Kat - Do you think we are winning against bugs or they’re winning? It seems to be an evolutionary arms race.

Chris - Ever since life got started there’s been a furious arms race going on with each organism on the planet trying to secure its own patch of turf because there’s only so much energy to go round. There’s only so much chemistry to go round and if you’ve got it someone else hasn’t. As populations increase you will see competition between one group of organisms or one entity trying to rob energy or exploit the system better than anyone else. In order to keep up everyone has to change. It’s a bit like radio station changing to digital. You found people buying very expensive equipment that could make your sound a bit louder than the person who was running the radio station next door. The radio station then bought a bigger box that would make them louder than everyone else. Before you know if=t you’ve got this compression war going on where people are seeking to be louder than everyone else. Now people are saying now we’ve got the audio so loud we’re going to make our station distinctive by being quieter than everyone else. It’s the same with microorganisms. They’re going to change and adapt in order to shift and exploit the circumstances as they exploit themselves. We’re never going to have an end to this arms race.

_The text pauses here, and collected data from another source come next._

-- ==== Sys2Proof/Laws/FieldNetwork.lean ====
section
/-! SUPPORT. What the functions of Machine/FieldNetwork.lean leave alone (`Carries`). -/

namespace Sys2Proof.Laws

open Sys2Proof Sys2Proof.Machine

theorem execFnPortStart_carries {s₀ : State} {s : State} (duplicate : Bool) (t : State) (ht : (Sys2Proof.Machine.execFnPortStart duplicate s) = .next t) (hs : Carries s₀ s) :
    Carries s₀ t := by
  unfold Sys2Proof.Machine.execFnPortStart at ht
  obtain rfl := within_some ht
  try dsimp only
  repeat' first
    | with_reducible assumption
    | with_reducible apply State_setOd_carries
    | with_reducible apply carries_ite
    | with_reducible apply carries_ite_two
    | with_reducible apply carries_ite_one
    | simp only [carries_mk_iff]
    | (with_reducible apply carries_foldl; intro _ _ _)
    | (with_reducible apply carries_foldl_pair; intro _ _ _ _)
    | intro _
    | split
    | dsimp only

theorem execFnSettingApply_carries {s₀ : State} {s : State}  (t : State) (ht : (Sys2Proof.Machine.execFnSettingApply s) = .next t) (hs : Carries s₀ s) :
    Carries s₀ t := by
  unfold Sys2Proof.Machine.execFnSettingApply at ht
  obtain rfl := within_some ht
  try dsimp only
  repeat' first
    | with_reducible assumption
    | with_reducible apply State_setOd_carries
    | with_reducible apply carries_ite
    | with_reducible apply carries_ite_two
    | with_reducible apply carries_ite_one
    | simp only [carries_mk_iff]
    | (with_reducible apply carries_foldl; intro _ _ _)
    | (with_reducible apply carries_foldl_pair; intro _ _ _ _)
    | intro _
    | split
    | dsimp only

theorem execBeaconLoss_carries {s₀ : State} {s : State} (elapsedUs : Nat) (t : State) (ht : (Sys2Proof.Machine.execBeaconLoss elapsedUs s) = .next t) (hs : Carries s₀ s) :
    Carries s₀ t := by
  unfold Sys2Proof.Machine.execBeaconLoss at ht
  obtain rfl := within_some ht
  try dsimp only
  repeat' first
    | with_reducible assumption
    | with_reducible apply State_count_carries
    | with_reducible apply State_setOd_carries
    | with_reducible apply carries_ite
    | with_reducible apply carries_ite_two
    | with_reducible apply carries_ite_one
    | simp only [carries_mk_iff]
    | (with_reducible apply carries_foldl; intro _ _ _)
    | (with_reducible apply carries_foldl_pair; intro _ _ _ _)
    | intro _
    | split
    | dsimp only

theorem execBeaconReturn_carries {s₀ : State} {s : State}  (t : State) (ht : (Sys2Proof.Machine.execBeaconReturn s) = .next t) (hs : Carries s₀ s) :
    Carries s₀ t := by
  unfold Sys2Proof.Machine.execBeaconReturn at ht
  obtain rfl := within_some ht
  try dsimp only
  repeat' first
    | with_reducible assumption
    | with_reducible apply State_setOd_carries
    | with_reducible apply carries_ite
    | with_reducible apply carries_ite_two
    | with_reducible apply carries_ite_one
    | simp only [carries_mk_iff]
    | (with_reducible apply carries_foldl; intro _ _ _)
    | (with_reducible apply carries_foldl_pair; intro _ _ _ _)
    | intro _
    | split
    | dsimp only

theorem execPlcaTransmit_carries {s₀ : State} {s : State}  (t : State) (ht : (Sys2Proof.Machine.execPlcaTransmit s) = .next t) (hs : Carries s₀ s) :
    Carries s₀ t := by
  unfold Sys2Proof.Machine.execPlcaTransmit at ht
  obtain rfl := within_some ht
  try dsimp only
  repeat' first
    | with_reducible assumption
    | with_reducible apply State_count_carries
    | with_reducible apply State_emit_carries
    | with_reducible apply carries_ite
    | with_reducible apply carries_ite_two
    | with_reducible apply carries_ite_one
    | simp only [carries_mk_iff]
    | (with_reducible apply carries_foldl; intro _ _ _)
    | (with_reducible apply carries_foldl_pair; intro _ _ _ _)
    | intro _
    | split
    | dsimp only

theorem execPlcaCollision_carries {s₀ : State} {s : State}  (t : State) (ht : (Sys2Proof.Machine.execPlcaCollision s) = .next t) (hs : Carries s₀ s) :
    Carries s₀ t := by
  unfold Sys2Proof.Machine.execPlcaCollision at ht
  obtain rfl := within_some ht
  try dsimp only
  repeat' first
    | with_reducible assumption
    | with_reducible apply State_count_carries
    | with_reducible apply State_sticky_carries
    | with_reducible apply carries_ite
    | with_reducible apply carries_ite_two
    | with_reducible apply carries_ite_one
    | simp only [carries_mk_iff]
    | (with_reducible apply carries_foldl; intro _ _ _)
    | (with_reducible apply carries_foldl_pair; intro _ _ _ _)
    | intro _
    | split
    | dsimp only

theorem execPlcaBeacon_carries {s₀ : State} {s : State}  (t : State) (ht : (Sys2Proof.Machine.execPlcaBeacon s) = .next t) (hs : Carries s₀ s) :
    Carries s₀ t := by
  unfold Sys2Proof.Machine.execPlcaBeacon at ht
  obtain rfl := within_some ht
  try dsimp only
  repeat' first
    | with_reducible assumption
    | with_reducible apply State_emit_carries
    | with_reducible apply carries_ite
    | with_reducible apply carries_ite_two
    | with_reducible apply carries_ite_one
    | simp only [carries_mk_iff]
    | (with_reducible apply carries_foldl; intro _ _ _)
    | (with_reducible apply carries_foldl_pair; intro _ _ _ _)
    | intro _
    | split
    | dsimp only

theorem execNeighbourDiscovery_carries {s₀ : State} {s : State} (frame : List Byte) (t : State) (ht : (Sys2Proof.Machine.execNeighbourDiscovery frame s) = .next t) (hs : Carries s₀ s) :
    Carries s₀ t := by
  unfold Sys2Proof.Machine.execNeighbourDiscovery at ht
  obtain rfl := within_some ht
  try dsimp only
  repeat' first
    | with_reducible assumption
    | with_reducible apply State_count_carries
    | with_reducible apply State_fnQueue_carries
    | with_reducible apply carries_ite
    | with_reducible apply carries_ite_two
    | with_reducible apply carries_ite_one
    | simp only [carries_mk_iff]
    | (with_reducible apply carries_foldl; intro _ _ _)
    | (with_reducible apply carries_foldl_pair; intro _ _ _ _)
    | intro _
    | split
    | dsimp only

theorem State_spdmSend_carries {s₀ : State} {s : State} (path : OdPath) (resp : List Byte) (hs : Carries s₀ s) :
    Carries s₀ (Sys2Proof.Machine.State.spdmSend s path resp) := by
  unfold Sys2Proof.Machine.State.spdmSend
  try dsimp only
  repeat' first
    | with_reducible assumption
    | with_reducible apply State_emit_carries
    | with_reducible apply State_fnQueue_carries
    | with_reducible apply carries_ite
    | with_reducible apply carries_ite_two
    | with_reducible apply carries_ite_one
    | simp only [carries_mk_iff]
    | (with_reducible apply carries_foldl; intro _ _ _)
    | (with_reducible apply carries_foldl_pair; intro _ _ _ _)
    | intro _
    | split
    | dsimp only

theorem State_spdm_carries {s₀ s : State} (path : OdPath) (f : State → State) (t : State) (hf : ∀ s, Carries s₀ s → Carries s₀ (f s))
    (hs : Carries s₀ s) (ht : Sys2Proof.Machine.State.spdm s path f = .next t) : Carries s₀ t := by
  unfold Sys2Proof.Machine.State.spdm at ht
  obtain rfl := within_some ht
  exact carries_ite (hf _ hs) hs

theorem execSpdmChallenge_carries {s₀ : State} {s : State} (path : OdPath) (request : List Byte) (t : State) (ht : (Sys2Proof.Machine.execSpdmChallenge path request s) = .next t) (hs : Carries s₀ s) :
    Carries s₀ t := by
  unfold Sys2Proof.Machine.execSpdmChallenge at ht
  exact State_spdm_carries _ _ _ (fun s h => State_spdmSend_carries _ _ h) hs ht

theorem execSpdmGetMeasurements_carries {s₀ : State} {s : State} (path : OdPath) (request : List Byte) (t : State) (ht : (Sys2Proof.Machine.execSpdmGetMeasurements path request s) = .next t) (hs : Carries s₀ s) :
    Carries s₀ t := by
  unfold Sys2Proof.Machine.execSpdmGetMeasurements at ht
  exact State_spdm_carries _ _ _ (fun s h => State_spdmSend_carries _ _ h) hs ht

theorem execSpdmKeyExchange_carries {s₀ : State} {s : State} (path : OdPath) (request : List Byte) (t : State) (ht : (Sys2Proof.Machine.execSpdmKeyExchange path request s) = .next t) (hs : Carries s₀ s) :
    Carries s₀ t := by
  unfold Sys2Proof.Machine.execSpdmKeyExchange at ht
  exact State_spdm_carries _ _ _ (fun s h => State_spdmSend_carries _ _ (carries_mk_iff.mpr h)) hs ht

end Sys2Proof.Laws
end

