-- ==== Sys2Proof/Laws/PerInstr.lean ====
section
/-! SUPPORT. Per command: a row that issues a core's next Timetable command names that core, and is well formed exactly when
the package has it. -/

namespace Sys2Proof.Laws.Turns

open Sys2Proof Sys2Proof.Machine

/-- A row of the Timetable is well formed exactly when its core exists. -/
def Statement (i : Instr) : Prop := ∀ r, timetableRow i = some r → i.wellFormed = decide (r.1 < 288)
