/-- The hypotheses of clause 8 of `CheckpointsAreRequestedAndRestored` can be met. -/
theorem test_witness_checkpoints_are_requested_and_restored_8 :
    ∃ (w k : Nat) (img : Image) (s u : State), (w < 2 ^ 64) ∧ (s.serveMode = false) ∧ (s.anyArmed = false) ∧ (s.loaded = some
      img) ∧ (u = { s with ckpt := { s.ckpt with area := reserveArea img.stateBytes } }) ∧ (u.restoreSlot w = some k) ∧
      (u.restoreChecks img k = true) := by
  exact ⟨3, 0, Tests.img [], Tests.restorable, Tests.restorable, by decide +kernel, by decide +kernel, by decide +kernel, by decide +kernel, rfl, by decide +kernel, by simp only [State.restoreChecks, Tests.crc64_forced]; decide +kernel⟩

/-- The hypotheses of clause 9 of `CheckpointsAreRequestedAndRestored` can be met. -/
theorem test_witness_checkpoints_are_requested_and_restored_9 :
    ∃ (w : Nat) (img : Image) (s u : State), (w < 2 ^ 64) ∧ (s.serveMode = false) ∧ (s.anyArmed = false) ∧ (s.loaded = some
      img) ∧ (u = { s with ckpt := { s.ckpt with area := reserveArea img.stateBytes } }) ∧ ((u.restoreSlot w).filter
      (u.restoreChecks img) = none) := by
  exact ⟨4, Tests.img [], Tests.restorable, Tests.restorable, by decide +kernel⟩

/-- The hypotheses of clause 10 of `CheckpointsAreRequestedAndRestored` can be met. -/
theorem test_witness_checkpoints_are_requested_and_restored_10 :
    ∃ (w : Nat) (s : State), (w < 2 ^ 64) ∧ (s.serveMode = false) ∧ (s.anyArmed = true ∨ s.loaded = none) := by
  exact ⟨4, Tests.on, by decide +kernel⟩

/-- The hypotheses of clause 11 of `CheckpointsAreRequestedAndRestored` can be met. -/
theorem test_witness_checkpoints_are_requested_and_restored_11 :
    ∃ (w k : Nat) (s u : State), (w < 2 ^ 64) ∧ (s.serveMode = true) ∧ (u =
      { s with ckpt := { s.ckpt with area := s.odv Od.DDR5_RESERVE_SIZE / 4 } }) ∧ (u.serveSlot w = some k) ∧ (bitsOf (u.mfAt
      (u.slotManifest k)) 4032 64 = crc64 (u.load (u.slotManifest k) 504)) ∧ (bitsOf (u.mfAt (u.slotManifest k)) 600 64 =
      crc64 (u.load (u.slotAux k) (mfAuxBytes (u.mfAt (u.slotManifest k))))) ∧ (bitsOf (u.mfAt (u.slotManifest k)) 8 8 =
      u.odv Od.STEPPING) ∧ (u.slotErrors k = []) := by
  exact ⟨3, 0, Tests.snapshotted, _, by decide +kernel, by decide +kernel, rfl, by decide +kernel, by rw [Tests.crc64_forced]; decide +kernel, by rw [Tests.crc64_forced]; decide +kernel, by decide +kernel, by decide +kernel⟩

/-- The hypotheses of clause 12 of `CheckpointsAreRequestedAndRestored` can be met. -/
theorem test_witness_checkpoints_are_requested_and_restored_12 :
    ∃ (w : Nat) (s u : State), (w < 2 ^ 64) ∧ (s.serveMode = true) ∧ (u =
      { s with ckpt := { s.ckpt with area := s.odv Od.DDR5_RESERVE_SIZE / 4 } }) ∧ (u.serveSlot w = none) := by
  exact ⟨4, Tests.on.setOd Od.PACKAGE_MODE 1, _, by decide +kernel, by decide +kernel, rfl, by decide +kernel⟩

/-- The hypotheses of clause 1 of `BucketsAreFilledAndExchanged` can be met. -/
theorem test_witness_buckets_are_filled_and_exchanged_1 :
    ∃ (b : Nat) (img : Image) (s : State), (b < 65536) ∧ (s.mayFill b = true) ∧ (s.jobImage = some img) ∧ (s.Clean) := by
  exact ⟨0, Tests.redImg, Tests.exchanging.setOd Od.JOB_STEP 1, by decide +kernel⟩

/-- The hypotheses of clause 2 of `BucketsAreFilledAndExchanged` can be met. -/
theorem test_witness_buckets_are_filled_and_exchanged_2 :
    ∃ (b : Nat) (s : State), (b < 65536) ∧ (s.mayFill b = false) := by
  exact ⟨65535, .reset, by decide +kernel⟩

/-- The hypotheses of clause 3 of `BucketsAreFilledAndExchanged` can be met. -/
theorem test_witness_buckets_are_filled_and_exchanged_3 :
    ∃ (b lo : Nat) (blks : List (Nat × Nat × Nat × Nat × Nat)) (s : State), (s.ringSize = 1) ∧ (s.red.active = true) ∧ (b <
      rdBuckets s.redDesc) := by
  exact ⟨1, 0, [], Tests.ringed.setOd Od.RED_RING_SIZE 1, by decide +kernel⟩

/-- The hypotheses of clause 1 of `GradientsAreSummedAndExchanged` can be met. -/
theorem test_witness_gradients_are_summed_and_exchanged_1 :
    ∃ (m : Message) (s : State), (Memory.wf s.mem = true) ∧ (m.data.length % 2 = 0) := by
  exact ⟨{ header := 0, data := [1, 0x3F], crc := 0 }, .reset, by decide +kernel⟩

/-- The hypotheses of clause 2 of `GradientsAreSummedAndExchanged` can be met. -/
theorem test_witness_gradients_are_summed_and_exchanged_2 :
    ∃ (p j : Nat) (m : Message) (s : State), (s.Delivers p 1 m) ∧ (accumFormOk m = true) ∧ (s.inTier m.dstAddr m.data.length
      = true) ∧ (s.inTier m.localAddr m.data.length = true) ∧ (s.inImage m.dstAddr m.data.length = false) ∧ (s.inReserve
      m.dstAddr m.data.length = false) ∧ (s.stripeOf m = some j) ∧ (s.job.update = 0) ∧ (p ∈ s.red.holding ∨ s.admits m j =
      true) ∧ (stripeBucket s.redDesc j ∈ s.red.filled) ∧ (crc64 m.data = m.crc) ∧ (s.Clean) := by
  exact ⟨0, 0, Tests.stripeMsg, Tests.stripeMail, ⟨by decide, rfl, by decide +kernel, by decide +kernel⟩, by simp only [accumFormOk, Tests.stripeMsg_length]; decide +kernel, by rw [Tests.stripeMsg_length]; decide +kernel, by rw [Tests.stripeMsg_length]; decide +kernel, by rw [Tests.stripeMsg_length]; decide +kernel, by rw [Tests.stripeMsg_length]; decide +kernel, by decide +kernel, rfl, Or.inr (by decide +kernel), by decide +kernel, Tests.crc64_zeros _, rfl⟩

/-- The hypotheses of clause 3 of `GradientsAreSummedAndExchanged` can be met. -/
theorem test_witness_gradients_are_summed_and_exchanged_3 :
    ∃ (p j : Nat) (m : Message) (s : State), (s.Delivers p 1 m) ∧ (accumFormOk m = true) ∧ (s.inTier m.dstAddr m.data.length
      = true) ∧ (s.inTier m.localAddr m.data.length = true) ∧ (s.inImage m.dstAddr m.data.length = false) ∧ (s.inReserve
      m.dstAddr m.data.length = false) ∧ (s.stripeOf m = some j) ∧ (s.job.update = 0) ∧ (p ∉ s.red.holding) ∧ (s.admits m j =
      true) ∧ (stripeBucket s.redDesc j ∉ s.red.filled) := by
  exact ⟨0, 0, Tests.stripeMsg, { Tests.stripeMail with red := { Tests.stripeMail.red with filled := [] } }, ⟨by decide, rfl, by decide +kernel, by decide +kernel⟩, by simp only [accumFormOk, Tests.stripeMsg_length]; decide +kernel, by rw [Tests.stripeMsg_length]; decide +kernel, by rw [Tests.stripeMsg_length]; decide +kernel, by rw [Tests.stripeMsg_length]; decide +kernel, by rw [Tests.stripeMsg_length]; decide +kernel, by decide +kernel, rfl, by decide +kernel, by decide +kernel, by decide +kernel⟩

Kat - Do you think we’re due another massive flu pandemic or Black Death plague?

Chris - History has a habit of repeating itself there’s absolutely no doubt about that. We know that flu pandemics come roughly every 30 or 40 years. There’s no doubt that there will be another one. Whether there will be a major manifestation or not we don’t know because the Earth is a very different place now than it was in the past. We’ve got half a million people airborne in aeroplanes at any instant in time. No city is more than 24 hours from any other city which means that’s less than the incubation period for most infectious diseases. At the same time we have more people on Earth – nearly 7 billion than we’ve ever had before and living in higher density than we’ve ever had before. This is the time, if there’s ever going to be one, that we’re going to see some kind of infectious outbreak.